**Required action**
Your answer should be every line from the records that contains "bytes".

___ Material shown ___

-- ==== Sys2Proof/Certificates/Slice0/Obligations.lean ====
section
/-! DEFINITION. The statements about the machine, grouped by the chapters of the spec: words and decoding, the control
stream, scalar memory, the engines, and the events that the device and the outside bring about. -/

namespace Sys2Proof.Claim

open Sys2Proof.Machine

/-! ## The control stream -/

/-- The destination and the value of an arithmetic instruction (R67 to R70). -/
def scalarResult (s : State) : Instr → Option (BitVec 5 × Word)
  | .add d a b => some (d, s.getS a + s.getS b)
  | .sub d a b => some (d, s.getS a - s.getS b)
  | .mul d a b => some (d, s.getS a * s.getS b)
  | .mulh d a b => some (d, BitVec.ofInt 64 ((s.getS a).toInt * (s.getS b).toInt / 2 ^ 64))
  | .div d a b =>
    some (d, if s.getS b = 0 then BitVec.ofInt 64 (-1) else BitVec.ofInt 64 ((s.getS a).toInt.tdiv (s.getS b).toInt))
  | .divu d a b =>
    some (d, if s.getS b = 0 then BitVec.ofNat 64 (2 ^ 64 - 1) else BitVec.ofNat 64 ((s.getS a).toNat / (s.getS b).toNat))
  | .rem d a b =>
    some (d, if s.getS b = 0 then s.getS a
      else BitVec.ofInt 64 ((s.getS a).toInt - (s.getS b).toInt * (s.getS a).toInt.tdiv (s.getS b).toInt))
  | .and d a b => some (d, s.getS a &&& s.getS b)
  | .or d a b => some (d, s.getS a ||| s.getS b)
  | .xor d a b => some (d, s.getS a ^^^ s.getS b)
  | .sll d a b => some (d, s.getS a <<< ((s.getS b).toNat % 64))
  | .srl d a b => some (d, s.getS a >>> ((s.getS b).toNat % 64))
  | .sra d a b => some (d, (s.getS a).sshiftRight ((s.getS b).toNat % 64))
  | .min d a b => some (d, if (s.getS a).toInt ≤ (s.getS b).toInt then s.getS a else s.getS b)
  | .max d a b => some (d, if (s.getS a).toInt ≤ (s.getS b).toInt then s.getS b else s.getS a)
  | .clz d a => some (d, BitVec.ofNat 64 (if s.getS a = 0 then 64 else 63 - Nat.log2 (s.getS a).toNat))
  | .popc d a => some (d, BitVec.ofNat 64 ((List.range 64).countP (fun j => (s.getS a).getLsbD j)))
  | .addi d a i => some (d, s.getS a + i.signExtend 64)
  | .subi d a i => some (d, s.getS a - i.signExtend 64)
  | .andi d a i => some (d, s.getS a &&& i.signExtend 64)
  | .ori d a i => some (d, s.getS a ||| i.signExtend 64)
  | .xori d a i => some (d, s.getS a ^^^ i.signExtend 64)
  | .slli d a i => if i.toNat < 64 then some (d, s.getS a <<< i.toNat) else none
  | .srli d a i => if i.toNat < 64 then some (d, s.getS a >>> i.toNat) else none
  | .srai d a i => if i.toNat < 64 then some (d, (s.getS a).sshiftRight i.toNat) else none
  | .li d i => some (d, i.signExtend 64)
  | .liLong d i => some (d, i)
  | _ => none

/-- The occupancy of an arithmetic instruction where it is more than one cycle (R98). -/
def occupancy : Instr → Option Nat
  | .mul _ _ _ => some 3
  | .mulh _ _ _ => some 4
  | .div _ _ _ | .divu _ _ _ | .rem _ _ _ => some 34
  | _ => none

/-- The destination and the value of a compare or of predicate logic (R71, R72). -/
def predicateResult (s : State) : Instr → Option (BitVec 3 × Bool)
  | .cmpeq p a b => some (p, s.getS a = s.getS b)
  | .cmpne p a b => some (p, s.getS a ≠ s.getS b)
  | .cmplt p a b => some (p, (s.getS a).toInt < (s.getS b).toInt)
  | .cmple p a b => some (p, (s.getS a).toInt ≤ (s.getS b).toInt)
  | .cmpltu p a b => some (p, (s.getS a).toNat < (s.getS b).toNat)
  | .cmpleu p a b => some (p, (s.getS a).toNat ≤ (s.getS b).toNat)
  | .cmpeqImm p a i => some (p, s.getS a = i.signExtend 64)
  | .cmpneImm p a i => some (p, s.getS a ≠ i.signExtend 64)
  | .cmpltImm p a i => some (p, (s.getS a).toInt < i.toInt)
  | .cmpleImm p a i => some (p, (s.getS a).toInt ≤ i.toInt)
  | .cmpltuImm p a i => some (p, (s.getS a).toNat < (i.signExtend 64).toNat)
  | .cmpleuImm p a i => some (p, (s.getS a).toNat ≤ (i.signExtend 64).toNat)
  | .andp d a b => some (d, s.ctx.ctl.getP a && s.ctx.ctl.getP b)
  | .orp d a b => some (d, s.ctx.ctl.getP a || s.ctx.ctl.getP b)
  | .xorp d a b => some (d, s.ctx.ctl.getP a != s.ctx.ctl.getP b)
  | .notp d a => some (d, !s.ctx.ctl.getP a)
  | _ => none

/-- A taken transfer: the scalar that receives the link, and the line offset that control goes to (R83, R84). -/
def transfer (s : State) : Instr → Option (BitVec 5 × Nat)
  | .b line => some (0, 32 * line.toNat)
  | .bc p line => if s.ctx.ctl.getP p then some (0, 32 * line.toNat) else none
  | .bcn p line => if s.ctx.ctl.getP p then none else some (0, 32 * line.toNat)
  | .call d line => some (d, 32 * line.toNat)
  | .callr d a => if (s.getS a).toNat % 32 = 0 ∧ (s.getS a).toNat < 2 ^ 18 then some (d, (s.getS a).toNat) else none
  | .ret a => if (s.getS a).toNat % 32 = 0 ∧ (s.getS a).toNat < 2 ^ 18 then some (0, (s.getS a).toNat) else none
  | _ => none

/-- A branch that is not taken (R83). -/
def notTaken (s : State) : Instr → Bool
  | .bc p _ => !s.ctx.ctl.getP p
  | .bcn p _ => s.ctx.ctl.getP p
  | _ => false

/-- The slot, the record that a handle instruction writes into it, and its occupancy (R78 to R80): the record in terms of its source. -/
def derivedRecord (s : State) : Instr → Option (BitVec 6 × Option Handle × Nat)
  | .hderive hd ha a b keep =>
    match s.slot ha with
    | some r =>
      let off := (s.getS a).toNat
      let len := (s.getS b).toNat
      if r.has rDV ∧ len ≠ 0 ∧ off + len ≤ r.len.toNat ∧ off % 32 = 0 then
        some (hd, some (s.sealed { r with
          base := BitVec.ofNat 57 (r.base.toNat + off), len := BitVec.ofNat 48 len
          rights := r.rights &&& keep.setWidth 8, w6 := r.w6 ||| 1 }), 4)
      else none
    | none => none
  | .hoff hd ha a =>
    match s.slot ha with
    | some r =>
      let off := (s.getS a).toNat
      if r.has rDV ∧ off < r.len.toNat ∧ off % 32 = 0 then
        some (hd, some (s.sealed { r with
          base := BitVec.ofNat 57 (r.base.toNat + off), len := BitVec.ofNat 48 (r.len.toNat - off), w6 := r.w6 ||| 1 }), 2)
      else none
    | none => none
  | .hclear hd => some (hd, none, 1)
  | _ => none

/-- What `hq` reads of a slot (R77): 0 of an empty or revoked one. -/
def property (h : Option Handle) (sel : Nat) : Word :=
  match h with
  | none => 0
  | some r =>
    match sel with
    | 0 => r.len.setWidth 64
    | 1 => r.rights.setWidth 64
    | 2 => word (r.pc.toNat * 16 + Config.fmtCode r.fmt)
    | 3 => r.geo0
    | 4 => r.geo1
    | 5 => match r.sync with | some n => word (64 + n.toNat) | none => 0
    | _ => r.gen.setWidth 64

/-- The registers that a program may read and write, with the mask of their RW bits (R34, R36, R91, R136, R278, R315, R339). -/
def rwMask : Nat → Nat
  | 0x001 => 0x3FFE1
  | 0x002 => 0x7FFE0
  | 0x003 => 0xF
  | 0x004 => 0xFF
  | 0x005 => 2 ^ 64 - 1
  | 0x006 => 0xFE
  | 0x007 => 2 ^ 58
  | 0x008 | 0x009 | 0x00A | 0x00B => 2 ^ 64 - 1
  | 0x030 | 0x034 | 0x03C => 2 ^ 32 - 1
  | 0x038 => 1
  | _ => 0

/-- The mask of the bits of a register that a written 1 clears. -/
def w1cMask : Nat → Nat
  | 0x036 => 2 ^ 32
  | 0x039 => 3
  | 0x03A => 0xFFFFFFFF * 2 ^ 16
  | _ => 0

/-- What a register reads after a write of RW bits `v` and of ones `c` to its W1C bits (R6, R91). -/
def written (n : Nat) (old v c : Word) : Word :=
  ((old &&& ~~~(word (rwMask n))) ||| (v &&& word (rwMask n))) &&& ~~~(c &&& word (w1cMask n))

/-- The register that a write names and what it reads afterwards (R91). -/
def csrAfter (s : State) : Instr → Option (Nat × Word)
  | .csrw r num => some (num.toNat, written num.toNat (csrRead s num.toNat) (s.getS r) (s.getS r))
  | .csrs r num => some (num.toNat, written num.toNat (csrRead s num.toNat) (csrRead s num.toNat ||| s.getS r) (s.getS r))
  | .csrc r num => some (num.toNat, written num.toNat (csrRead s num.toNat) (csrRead s num.toNat &&& ~~~(s.getS r)) 0)
  | _ => none

/-- What an instruction that reads into a scalar gives (R77, R91, R92, R273). -/
def readResult (s : State) : Instr → Option (BitVec 5 × Word)
  | .hq d h sel => some (d, property (s.slot h) sel.toNat)
  | .csrr r num => some (r, csrRead s num.toNat)
  | .rddcc r => some (r, s.dcc)
  | .evread d e => some (d, (s.ctx.ctl.getE e).setWidth 64)
  | _ => none

/-- The registers other than scalars are as before. -/
def OthersKept (s t : State) : Prop :=
  t.ctx.ctl.p = s.ctx.ctl.p ∧ t.ctx.ctl.h = s.ctx.ctl.h ∧ t.ctx.ctl.e = s.ctx.ctl.e

end Sys2Proof.Claim

open Sys2Proof Sys2Proof.Machine Sys2Proof.Claim

/-- R67 to R72: arithmetic, compares and predicate logic give their destination its value. R67 to R70, R66, R98: an arithmetic
instruction sets s[D] to the value its rule gives, takes its cycles, and goes on to the next instruction; nothing else changes.
R71, R72: a compare or a predicate instruction sets p[PD] to its relation and goes on; nothing else changes, and p0 stays true. -/
def Obligations.ScalarAndPredicateResults : Prop :=
  (∀ (i : Instr) (s : State) (d : BitVec 5) (v : Word), scalarResult s i = some (d, v) →
    ∃ t, exec i s = .next t ∧ MovesOn s t ∧ ScalarsBut s t d v ∧ OthersKept s t ∧
      t.ctx.ctl.due = (match occupancy i with | some n => s.dcc.toNat + n | none => s.ctx.ctl.due)) ∧
  (∀ (i : Instr) (s : State) (d : BitVec 3) (v : Bool), predicateResult s i = some (d, v) →
    ∃ t, exec i s = .next t ∧ MovesOn s t ∧ PredicatesBut s t d v ∧
      t.ctx.ctl.s = s.ctx.ctl.s ∧ t.ctx.ctl.h = s.ctx.ctl.h ∧ t.ctx.ctl.e = s.ctx.ctl.e)

/-- R83, R84, R87: a taken transfer goes to lane 0 of its line three cycles later, writes the link of a call (L + 32), and closes loop
delivery; a branch not taken goes on. Nothing else changes. -/
def Obligations.TransfersGoToTheirTarget : Prop :=
  (∀ (i : Instr) (s : State) (d : BitVec 5) (line : Nat), transfer s i = some (d, line) →
    ∃ t, exec i s = .next t ∧ MovesTo s t line 0 s.ctx.lp.open_ ∧
      ScalarsBut s t d (word (s.ctx.ctl.line + 32)) ∧ OthersKept s t ∧ t.ctx.ctl.due = s.dcc.toNat + 3) ∧
  (∀ (i : Instr) (s : State), notTaken s i = true →
    ∃ t, exec i s = .next t ∧ MovesOn s t ∧ t.ctx.ctl.s = s.ctx.ctl.s ∧ OthersKept s t)

/-- R78 to R81: hderive, hoff and hclear write the slot they name with the narrowed, sealed record or empty it, and change no other
slot and no register. -/
def Obligations.HandleInstructionsWriteOneSlot : Prop :=
  ∀ (i : Instr) (s : State) (hd : BitVec 6) (r : Option Handle) (n : Nat), derivedRecord s i = some (hd, r, n) →
    ∃ t, exec i s = .next t ∧ MovesOn s t ∧ t.ctx.ctl.s = s.ctx.ctl.s ∧ t.ctx.ctl.p = s.ctx.ctl.p ∧ t.ctx.ctl.e = s.ctx.ctl.e ∧
      (∀ k, SMap.get none t.ctx.ctl.h k = if k = hd.toNat then r else SMap.get none s.ctx.ctl.h k) ∧
      t.ctx.ctl.due = if n = 1 then s.ctx.ctl.due else s.dcc.toNat + n

/-- Reads into scalars, and writes of control and status registers. R77, R91, R92, R273: hq, csrr, rddcc and evread set s[D] and go
on; nothing else changes. R91, R6: csrw, csrs and csrc change exactly the RW and W1C bits that the rule lets them change, as the
register reads afterwards; no scalar, predicate, handle or counter changes, and memory, the vector and the matrix registers stay. -/
def Obligations.ScalarReadsAndCsrWrites : Prop :=
  (∀ (i : Instr) (s : State) (d : BitVec 5) (v : Word), readResult s i = some (d, v) →
    ∃ t, exec i s = .next t ∧ MovesOn s t ∧ ScalarsBut s t d v ∧ OthersKept s t ∧ t.ctx.ctl.due = s.ctx.ctl.due) ∧
  (∀ (i : Instr) (s : State) (n : Nat) (v : Word), csrAfter s i = some (n, v) →
    ∃ t, exec i s = .next t ∧ csrRead t n = v ∧
      t.ctx.ctl.s = s.ctx.ctl.s ∧ OthersKept s t ∧ t.mem = s.mem ∧ OnlyMoving s t ∧
      t.ctx.vec = s.ctx.vec ∧ t.ctx.mat = s.ctx.mat ∧ t.ctx.sig = s.ctx.sig ∧ t.ctx.grids = s.ctx.grids ∧
      t.ctx.ctl.line = s.ctx.ctl.nline ∧ t.ctx.ctl.lane = s.ctx.ctl.nlane)

namespace Sys2Proof.Claim

/-! ## Scalar memory -/

/-- A scalar load: destination, slot, offset, bytes, and whether it extends the sign (R73). -/
def loadOf (s : State) : Instr → Option (BitVec 5 × BitVec 6 × Int × Nat × Bool)
  | .ldb d h a u => some (d, h, (s.getS a).toInt + u.toNat, 1, true)
  | .ldbu d h a u => some (d, h, (s.getS a).toInt + u.toNat, 1, false)
  | .ldh d h a u => some (d, h, (s.getS a).toInt + u.toNat * 2, 2, true)
  | .ldhu d h a u => some (d, h, (s.getS a).toInt + u.toNat * 2, 2, false)
  | .ldw d h a u => some (d, h, (s.getS a).toInt + u.toNat * 4, 4, true)
  | .ldwu d h a u => some (d, h, (s.getS a).toInt + u.toNat * 4, 4, false)
  | .ldd d h a u => some (d, h, (s.getS a).toInt + u.toNat * 8, 8, false)
  | .ldbLong d h a i => some (d, h, (s.getS a).toInt + i.toInt, 1, true)
  | .ldbuLong d h a i => some (d, h, (s.getS a).toInt + i.toInt, 1, false)
  | .ldhLong d h a i => some (d, h, (s.getS a).toInt + i.toInt, 2, true)
  | .ldhuLong d h a i => some (d, h, (s.getS a).toInt + i.toInt, 2, false)
  | .ldwLong d h a i => some (d, h, (s.getS a).toInt + i.toInt, 4, true)
  | .ldwuLong d h a i => some (d, h, (s.getS a).toInt + i.toInt, 4, false)
  | .lddLong d h a i => some (d, h, (s.getS a).toInt + i.toInt, 8, false)
  | _ => none

/-- A scalar store: the scalar stored, slot, offset, bytes (R73). -/
def storeOf (s : State) : Instr → Option (BitVec 5 × BitVec 6 × Int × Nat)
  | .stb d h a u => some (d, h, (s.getS a).toInt + u.toNat, 1)
  | .sth d h a u => some (d, h, (s.getS a).toInt + u.toNat * 2, 2)
  | .stw d h a u => some (d, h, (s.getS a).toInt + u.toNat * 4, 4)
  | .std d h a u => some (d, h, (s.getS a).toInt + u.toNat * 8, 8)
  | .stbLong d h a i => some (d, h, (s.getS a).toInt + i.toInt, 1)
  | .sthLong d h a i => some (d, h, (s.getS a).toInt + i.toInt, 2)
  | .stwLong d h a i => some (d, h, (s.getS a).toInt + i.toInt, 4)
  | .stdLong d h a i => some (d, h, (s.getS a).toInt + i.toInt, 8)
  | _ => none

/-- An access of n bytes at offset o of slot h, needing a right, that R30 lets pass. -/
def Accessible (s : State) (h : BitVec 6) (right : Nat) (o : Int) (n : Nat) (r : Handle) : Prop :=
  s.slot h = some r ∧ r.has right = true ∧ 0 ≤ o ∧ o + n ≤ (r.len.toNat : Int) ∧ o % n = 0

___

**Exercise output**
/-- A scalar load: destination, slot, offset, bytes, and whether it extends the sign (R73). -/
/-- A scalar store: the scalar stored, slot, offset, bytes (R73). -/
/-- An access of n bytes at offset o of slot h, needing a right, that R30 lets pass. -/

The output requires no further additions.